When you reach the line containing "let f := sl.f" in the data below, begin returning lines exactly as written, and stop once the line containing "(fun i => o.cls.getLsbD" has been returned.

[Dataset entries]
·····
-- ==== Sys2Proof/Machine/System.lean ====
section
/-!
DEFINITION. Traps and system registers (R170–R173, R406).
-/

namespace Sys2Proof.Machine

/-- `trap` takes the software trap with its code; the handler returns to PC + 8 (R170, R340). -/
def execTrap (code : BitVec 16) (s : State) : Out1 :=
  finish s (whenActive s fun s => .trap s 5 s.ct.em (code.zeroExtend 64))

/-- `brk` holds the team with a breakpoint record (R170, R351). -/
def execBrk (code : BitVec 16) (s : State) : Out1 :=
  finish s (whenActive s fun s => .trap s 6 s.ct.em (code.zeroExtend 64))

/-- `rett` ends handler mode; outside it, it is an illegal instruction (R170, R341). -/
def execRett (s : State) : Out1 :=
  finish s (if s.ct.handler = none then illegal s
    else whenActive s fun s => .jump (s.modCur Team.rett))

/-- The counter of an EVSEL or EVCNT register, for the function that owns the team's context (R325, R327). -/
def State.evOf (s : State) (n : Nat) : Ev := tget ⟨0, 0⟩ s.cc.ev (s.vfOf s.cctx * 8 + n)

/-- What `rdsr` reads (R171–R173). -/
def State.readSr (s : State) (sr : Nat) : Word :=
  let t := s.ct
  let b := s.cblock
  let l := s.launchOf? s.ck
  if sr = 0 then t.tmode
  else if sr = 1 then t.contpc
  else if sr = 2 then BitVec.ofNat 64 t.wcnt
  else if sr = 3 then selfWord s.cctx s.ck
  else if sr = 4 then launchWord b.lnh ((l.map fun l => l.rcd.ltag).getD 0)
  else if sr = 5 then BitVec.ofNat 64 s.clock
  else if sr = 6 then
    match l with
    | some l => gridWord l.rcd.gx l.rcd.gy l.rcd.gz
    | none => 0
  else if !(s.ctx s.cctx).cgrant then 0
  else if sr < 0x18 then (s.evOf (sr - 0x10)).sel
  else (s.evOf (sr - 0x18)).cnt.zeroExtend 64

/-- `rdsr` (R171). -/
def execRdsr (xd : BitVec 5) (sr : BitVec 12) (s : State) : Out1 :=
  writeX s xd fun _ => s.readSr sr.toNat

/-- The counter registers after a write to one of them. -/
def State.writeEv (s : State) (sr : Nat) (v : Word) : State :=
  let n := (sr - 0x10) % 8
  let e := s.evOf n
  let e' : Ev := if sr < 0x18 then { e with sel := evselWrite e.sel v } else { e with cnt := v.truncate 48 }
  s.modCore s.cur.core fun c => { c with ev := tins c.ev (s.vfOf s.cctx * 8 + n) e' }

/-- `wrsr` (R171, R172, R395). -/
def execWrsr (sr : BitVec 12) (xa : BitVec 5) (s : State) : Out1 :=
  finish s (whenActive s fun s =>
    let v := s.ct.getX xa.toNat
    if sr = 0 then
      if bitsOf v.toNat 6 26 ≠ 0 || bitsOf v.toNat 0 4 ≠ 0 || bitsOf v.toNat 4 2 = 3 then opTrap s
      else .done (s.modCur fun t => { t with tmode := v })
    else if sr = 1 then
      if nonCanonical v.toNat then opTrap s
      else .done (s.modCur fun t => { t with contpc := v &&& ~~~3 })
    else if (s.ctx s.cctx).cgrant then .done (s.writeEv sr.toNat v)
    else .done s)

end Sys2Proof.Machine
end

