-- ==== Sys2Proof/Machine/Vector.lean ====
section
/-!
DEFINITION. Vector arithmetic, comparison, selection, dot products, reductions, special functions, logic and shifts
(R177–R184), and conversion (R185).
-/

namespace Sys2Proof.Machine

/-- The slots of an instruction with FS and FSA, in the order of R375. -/
def slots2 (fs fsa : BitVec 4) : List (Nat × BitVec 4) := [(0, fs), (1, fsa)]

/-! ## Element-wise arithmetic (R177, R178) -/

/-- A binary form: both factors under FSA, one rounding under FS. -/
def vecBin (xp : Option Xp) (o : VBin) (s : State) (g : Nat → Val → Val → Val) : Out1 :=
  let d := s.slot xp o.fs
  let a := s.slot xp o.fsa
  vecOp s (slots2 o.fs o.fsa) [(a.blocked, o.va), (a.blocked, o.vb), (d.blocked, o.vd)] (a.f.width = d.f.width) fun t =>
    let va := t.view o.va
    let vb := t.view o.vb
    t.writeElems xp d o.vd fun i => some (g d.f.rnd (a.elem va i) (a.elem vb i))

/-- A unary form. -/
def vecUn (xp : Option Xp) (o : VUn) (s : State) (g : Slot → Nat → Val → Val) : Out1 :=
  let d := s.slot xp o.fs
  let a := s.slot xp o.fsa
  vecOp s (slots2 o.fs o.fsa) [(a.blocked, o.va), (d.blocked, o.vd)] (a.f.width = d.f.width) fun t =>
    let va := t.view o.va
    t.writeElems xp d o.vd fun i => some (g d (t.draw.h i) (a.elem va i))

/-- `vadd` (R177). -/
def execVadd (xp : Option Xp) (o : VBin) (s : State) : Out1 := vecBin xp o s Val.add

/-- `vsub` (R177). -/
def execVsub (xp : Option Xp) (o : VBin) (s : State) : Out1 := vecBin xp o s fun r a b => Val.add r a b.neg

/-- `vmul` (R177). -/
def execVmul (xp : Option Xp) (o : VBin) (s : State) : Out1 := vecBin xp o s fun _ a b => a.mul b

/-- `vdiv` (R177). -/
def execVdiv (xp : Option Xp) (o : VBin) (s : State) : Out1 := vecBin xp o s fun _ a b => a.div b

/-- `vmin` (R177). -/
def execVmin (xp : Option Xp) (o : VBin) (s : State) : Out1 := vecBin xp o s fun _ a b => a.min b

/-- `vmax` (R177). -/
def execVmax (xp : Option Xp) (o : VBin) (s : State) : Out1 := vecBin xp o s fun _ a b => a.max b

/-- `vabs` (R177). -/
def execVabs (xp : Option Xp) (o : VUn) (s : State) : Out1 := vecUn xp o s fun _ _ a => a.abs

/-- `vneg` (R177). -/
def execVneg (xp : Option Xp) (o : VUn) (s : State) : Out1 := vecUn xp o s fun _ _ a => a.neg

/-- A fused form: the addend under FS; one rounding (R178). -/
def vecFma (xp : Option Xp) (o : VBin) (s : State) (g : Nat → Val → Val → Val) : Out1 :=
  let d := s.slot xp o.fs
  let a := s.slot xp o.fsa
  let c := vcReg xp o.vd
  vecOp s (slots2 o.fs o.fsa) [(a.blocked, o.va), (a.blocked, o.vb), (d.blocked, c), (d.blocked, o.vd)]
    (a.f.width = d.f.width) fun t =>
    let va := t.view o.va
    let vb := t.view o.vb
    let vc := t.view c
    t.writeElems xp d o.vd fun i => some (g d.f.rnd ((a.elem va i).mul (a.elem vb i)) (d.elem vc i))

/-- `vfma` (R178). -/
def execVfma (xp : Option Xp) (o : VBin) (s : State) : Out1 := vecFma xp o s Val.add

/-- `vfms` (R178). -/
def execVfms (xp : Option Xp) (o : VBin) (s : State) : Out1 := vecFma xp o s fun r p c => Val.add r p c.neg

/-- `vfnma` (R178). -/
def execVfnma (xp : Option Xp) (o : VBin) (s : State) : Out1 := vecFma xp o s fun r p c => Val.add r p.neg c

/-- `vfnms` (R178). -/
def execVfnms (xp : Option Xp) (o : VBin) (s : State) : Out1 := vecFma xp o s fun r p c => Val.add r p.neg c.neg

/-! ## Comparison, classification, selection (R179, R180) -/

/-- The result of an element test: all ones or zeros per element, or one bit per thread. -/
def writeTest (xp : Option Xp) (pdst all : Bool) (w : Nat) (vd : BitVec 7) (test : Nat → Bool) (t : Team) : Team :=
  if pdst then
    t.writePred xp vd.toNat fun i => if all then (ownedBy w i).all test else (ownedBy w i).any test
  else t.writeBits xp w vd fun i => if test i then 2 ^ w - 1 else 0

/-- The destination of a test: a vector register written raw, or a predicate. -/
def testDest (pdst : Bool) (vd : BitVec 7) : List VOpd := if pdst then [] else [(false, vd)]

def vecCmp (xp : Option Xp) (o : VCmp) (s : State) (test : Val → Val → Bool) : Out1 :=
  let a := s.slot xp o.fs
  vecOp s [(0, o.fs)] ([(a.blocked, o.va), (a.blocked, o.vb)] ++ testDest o.pdst o.vd) true fun t =>
    let va := t.view o.va
    let vb := t.view o.vb
    writeTest xp o.pdst o.all a.f.width o.vd (fun i => test (a.elem va i) (a.elem vb i)) t

/-- `vcmpeq` (R179). -/
def execVcmpeq (xp : Option Xp) (o : VCmp) (s : State) : Out1 := vecCmp xp o s Val.eq

/-- `vcmpne` (R179). -/
def execVcmpne (xp : Option Xp) (o : VCmp) (s : State) : Out1 := vecCmp xp o s fun a b => !a.eq b

/-- `vcmplt` (R179). -/
def execVcmplt (xp : Option Xp) (o : VCmp) (s : State) : Out1 := vecCmp xp o s (Val.lt false)

/-- `vcmple` (R179). -/
def execVcmple (xp : Option Xp) (o : VCmp) (s : State) : Out1 := vecCmp xp o s fun a b => a.lt false b || a.eq b

/-- `vcmpun` (R179). -/
def execVcmpun (xp : Option Xp) (o : VCmp) (s : State) : Out1 := vecCmp xp o s fun a b => a.isNan || b.isNan

/-- `vsel` (R180). -/
def execVsel (xp : Option Xp) (o : VSelOps) (s : State) : Out1 :=
  let w := (s.slot xp o.fs).f.width
  vecOp s [(0, o.fs)] [(false, o.va), (false, o.vb), (false, o.vm), (false, o.vd)] true fun t =>
    let va := t.view o.va
    let vb := t.view o.vb
    let vm := t.view o.vm
    t.writeBits xp w o.vd fun i => if vm.bits w i ≠ 0 then va.bits w i else vb.bits w i

/-- The class of an element, read from its encoding (R179). -/
def Slot.classOf (sl : Slot) (code byte : Nat) : Nat :=
  let f := sl.f
  let sub := f.kind = 0 && (code % 2 ^ (f.exw + f.mfw)) >>> f.mfw = 0
  match sl.decode code byte with
  | .nan => 0
  | .inf n => if n then 1 else 8
  | .zero n => if n then 4 else 5
  | .fin q => if q.num < 0 then (if sub then 3 else 2) else (if sub then 6 else 7)

/-- `vclass` (R179). -/
def execVclass (xp : Option Xp) (o : VCls) (s : State) : Out1 :=
  let a := s.slot xp o.fs
  vecOp s [(0, o.fs)] ((a.blocked, o.va) :: testDest o.pdst o.vd) true fun t =>
    let va := t.view o.va
    writeTest xp o.pdst o.all a.f.width o.vd
      (fun i => o.cls.getLsbD (a.classOf (va.bits a.f.width i) (a.byteOf va.odd i))) t

/-! ## Dot products and reductions (R181, R182) -/

/-- J of R181. -/
def dotCount (a b : Slot) (o : VDotOps) : Nat := min a.f.count b.f.count / (o.g.toNat + 1)

/-- One dot product of G factors from element jG on, into `acc`. -/
def dotProduct (a b : Slot) (va vb : View) (g j : Nat) (acc : Val) : Val :=
  accumulate acc (segmentsOf ((List.range g).map fun k => (a.elem va (j * g + k)).mul (b.elem vb (j * g + k))))

def vecDot (xp : Option Xp) (o : VDotOps) (s : State) (addend : Bool) : Out1 :=
  let d := s.slot xp o.fs
  let a := s.slot xp o.fsa
  let b := s.slot xp o.fsb
  let n := dotCount a b o
  let c := vcReg xp o.vd
  vecOp s [(0, o.fs), (1, o.fsa), (2, o.fsb)]
    ([(a.blocked, o.va), (b.blocked, o.vb), (d.blocked, o.vd)] ++ if addend then [(d.blocked, c)] else [])
    (1 ≤ n && n ≤ d.f.count) fun t =>
    let va := t.view o.va
    let vb := t.view o.vb
    let vc := t.view c
    t.writeElems xp d o.vd fun j =>
      if j < n then
        some (dotProduct a b va vb (o.g.toNat + 1) j (if addend then roundA96 (d.elem vc j) else .zero false))
      else none

/-- `vdot` (R181). -/
def execVdot (xp : Option Xp) (o : VDotOps) (s : State) : Out1 := vecDot xp o s false

/-- `vdota` (R181). -/
def execVdota (xp : Option Xp) (o : VDotOps) (s : State) : Out1 := vecDot xp o s true

/-- A reduction: `g` reduces the elements, `none` where the owner is not included; every destination element of an active
thread gets the one result, rounded with element index 0 (R182). -/
def vecRed (xp : Option Xp) (o : VUn) (s : State) (g : List (Option Val) → Val) : Out1 :=
  let d := s.slot xp o.fs
  let a := s.slot xp o.fsa
  vecOp s (slots2 o.fs o.fsa) [(a.blocked, o.va), (d.blocked, o.vd)] true fun t =>
    let va := t.view o.va
    let m := t.masked xp
    let v := g ((List.range a.f.count).map fun i =>
      if m.getLsbD (ownerOf a.f.width i) then some (a.elem va i) else none)
    t.writeDrawn { t.draw with elem := fun _ => 0 } xp d o.vd fun _ => some v

/-- `vredsum`: segment j covers elements 32j to 32j + 31 whatever the mask (R182). -/
def execVredsum (xp : Option Xp) (o : VUn) (s : State) : Out1 :=
  vecRed xp o s fun es =>
    accumulate (.zero false) ((List.range ((es.length + 31) / 32)).map fun j => ((es.drop (32 * j)).take 32).filterMap id)

/-- The extreme of the included elements; `none0` where none is (R182). -/
def extreme (g : Val → Val → Val) (none0 : Val) (es : List (Option Val)) : Val :=
  match es.filterMap id with
  | [] => none0
  | v :: vs => vs.foldl g v

/-- `vredmax` (R182). -/
def execVredmax (xp : Option Xp) (o : VUn) (s : State) : Out1 := vecRed xp o s (extreme Val.max (.inf true))

/-- `vredmin` (R182). -/
def execVredmin (xp : Option Xp) (o : VUn) (s : State) : Out1 := vecRed xp o s (extreme Val.min (.inf false))

/-! ## Special functions (R183) -/

def vecSpecial (xp : Option Xp) (o : VUn) (s : State) (fn : SpecialFn) : Out1 :=
  vecUn xp o s fun d _ a => specialVal fn d.f.precision a

/-- `vrcp` (R183). -/
def execVrcp (xp : Option Xp) (o : VUn) (s : State) : Out1 := vecSpecial xp o s .rcp

/-- `vsqrt` (R183). -/
def execVsqrt (xp : Option Xp) (o : VUn) (s : State) : Out1 := vecSpecial xp o s .sqrt

/-- `vrsqrt` (R183). -/
def execVrsqrt (xp : Option Xp) (o : VUn) (s : State) : Out1 := vecSpecial xp o s .rsqrt

/-- `vexp2` (R183). -/
def execVexp2 (xp : Option Xp) (o : VUn) (s : State) : Out1 := vecSpecial xp o s .exp2

/-- `vlog2` (R183). -/
def execVlog2 (xp : Option Xp) (o : VUn) (s : State) : Out1 := vecSpecial xp o s .log2

/-- `vsinpi` (R183). -/
def execVsinpi (xp : Option Xp) (o : VUn) (s : State) : Out1 := vecSpecial xp o s .sinpi

/-- `vcospi` (R183). -/
def execVcospi (xp : Option Xp) (o : VUn) (s : State) : Out1 := vecSpecial xp o s .cospi

/-- `vtanh` (R183). -/
def execVtanh (xp : Option Xp) (o : VUn) (s : State) : Out1 := vecSpecial xp o s .tanh

/-! ## Bitwise logic and shifts (R184) -/

def vecLogic (xp : Option Xp) (o : VLogic) (s : State) (g : Nat → Nat → Nat) : Out1 :=
  let w := (s.slot xp o.fs).f.width
  vecOp s [(0, o.fs)] [(false, o.va), (false, o.vb), (false, o.vd)] true fun t =>
    let va := t.view o.va
    let vb := t.view o.vb
    t.writeBits xp w o.vd fun i => g (va.bits w i) (vb.bits w i)

/-- `vand` (R184). -/
def execVand (xp : Option Xp) (o : VLogic) (s : State) : Out1 := vecLogic xp o s (· &&& ·)

/-- `vor` (R184). -/
def execVor (xp : Option Xp) (o : VLogic) (s : State) : Out1 := vecLogic xp o s (· ||| ·)

/-- `vxor` (R184). -/
def execVxor (xp : Option Xp) (o : VLogic) (s : State) : Out1 := vecLogic xp o s (· ^^^ ·)

/-- `vandn`: A and not B (R184). -/
def execVandn (xp : Option Xp) (o : VLogic) (s : State) : Out1 := vecLogic xp o s fun a b => a ^^^ (a &&& b)

/-- A shift of the element's W bits by the immediate, or by the element of VB as an unsigned number. -/
def vecShift (xp : Option Xp) (o : VShift) (s : State) (g : Nat → Nat → Nat → Nat) : Out1 :=
  let w := (s.slot xp o.fs).f.width
  vecOp s [(0, o.fs)] ([(false, o.va), (false, o.vd)] ++ if o.immf then [] else [(false, o.vb)]) true fun t =>
    let va := t.view o.va
    let vb := t.view o.vb
    t.writeBits xp w o.vd fun i => g w (va.bits w i) (if o.immf then o.amt.toNat else vb.bits w i)

/-- `vshl` (R184). -/
def execVshl (xp : Option Xp) (o : VShift) (s : State) : Out1 :=
  vecShift xp o s fun w a n => if w ≤ n then 0 else (a <<< n) % 2 ^ w

/-- `vshr` (R184). -/
def execVshr (xp : Option Xp) (o : VShift) (s : State) : Out1 :=
  vecShift xp o s fun w a n => if w ≤ n then 0 else a >>> n

/-- `vsar` (R184). -/
def execVsar (xp : Option Xp) (o : VShift) (s : State) : Out1 :=
  vecShift xp o s fun w a n => intBits w (sextNat w a / (2 ^ (if w ≤ n then w else n) : Nat))

/-! ## Conversion (R185) -/

/-- `vcvt` (R185). -/
def execVcvt (xp : Option Xp) (o : VCvt) (s : State) : Out1 :=
  let d := s.slot xp o.fs
  let a := s.slot xp o.fsa
  let f := 32 * o.from32.toNat
  let g := 32 * o.to32.toNat
  vecOp s (slots2 o.fs o.fsa) [(a.blocked, o.va), (d.blocked, o.vd)] (f < a.f.count && g < d.f.count) fun t =>
    let va := t.view o.va
    let c := min (a.f.count - f) (d.f.count - g)
    t.writeElems xp d o.vd fun i => if g ≤ i && i < g + c then some (a.elem va (f + (i - g))) else none

/-- RoundInt of R185: NaN and infinities pass, a zero keeps the sign. -/
def Val.roundInt (rnd h : Nat) (v : Val) : Val :=
  match v with
  | .fin q => Val.ofQ (q.num < 0) (Q.ofInt (Machine.roundInt rnd h q))
  | v => v

/-- `vrint` (R185). -/
def execVrint (xp : Option Xp) (o : VUn) (s : State) : Out1 :=
  vecUn xp o s fun d h a => a.roundInt d.f.rnd h

end Sys2Proof.Machine
end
·····
[REPLY]
  let f := sl.f
  let sub := f.kind = 0 && (code % 2 ^ (f.exw + f.mfw)) >>> f.mfw = 0
  match sl.decode code byte with
  | .nan => 0
  | .inf n => if n then 1 else 8
  | .zero n => if n then 4 else 5
  | .fin q => if q.num < 0 then (if sub then 3 else 2) else (if sub then 6 else 7)

/-- `vclass` (R179). -/
def execVclass (xp : Option Xp) (o : VCls) (s : State) : Out1 :=
  let a := s.slot xp o.fs
  vecOp s [(0, o.fs)] ((a.blocked, o.va) :: testDest o.pdst o.vd) true fun t =>
    let va := t.view o.va
    writeTest xp o.pdst o.all a.f.width o.vd
      (fun i => o.cls.getLsbD (a.classOf (va.bits a.f.width i) (a.byteOf va.odd i))) t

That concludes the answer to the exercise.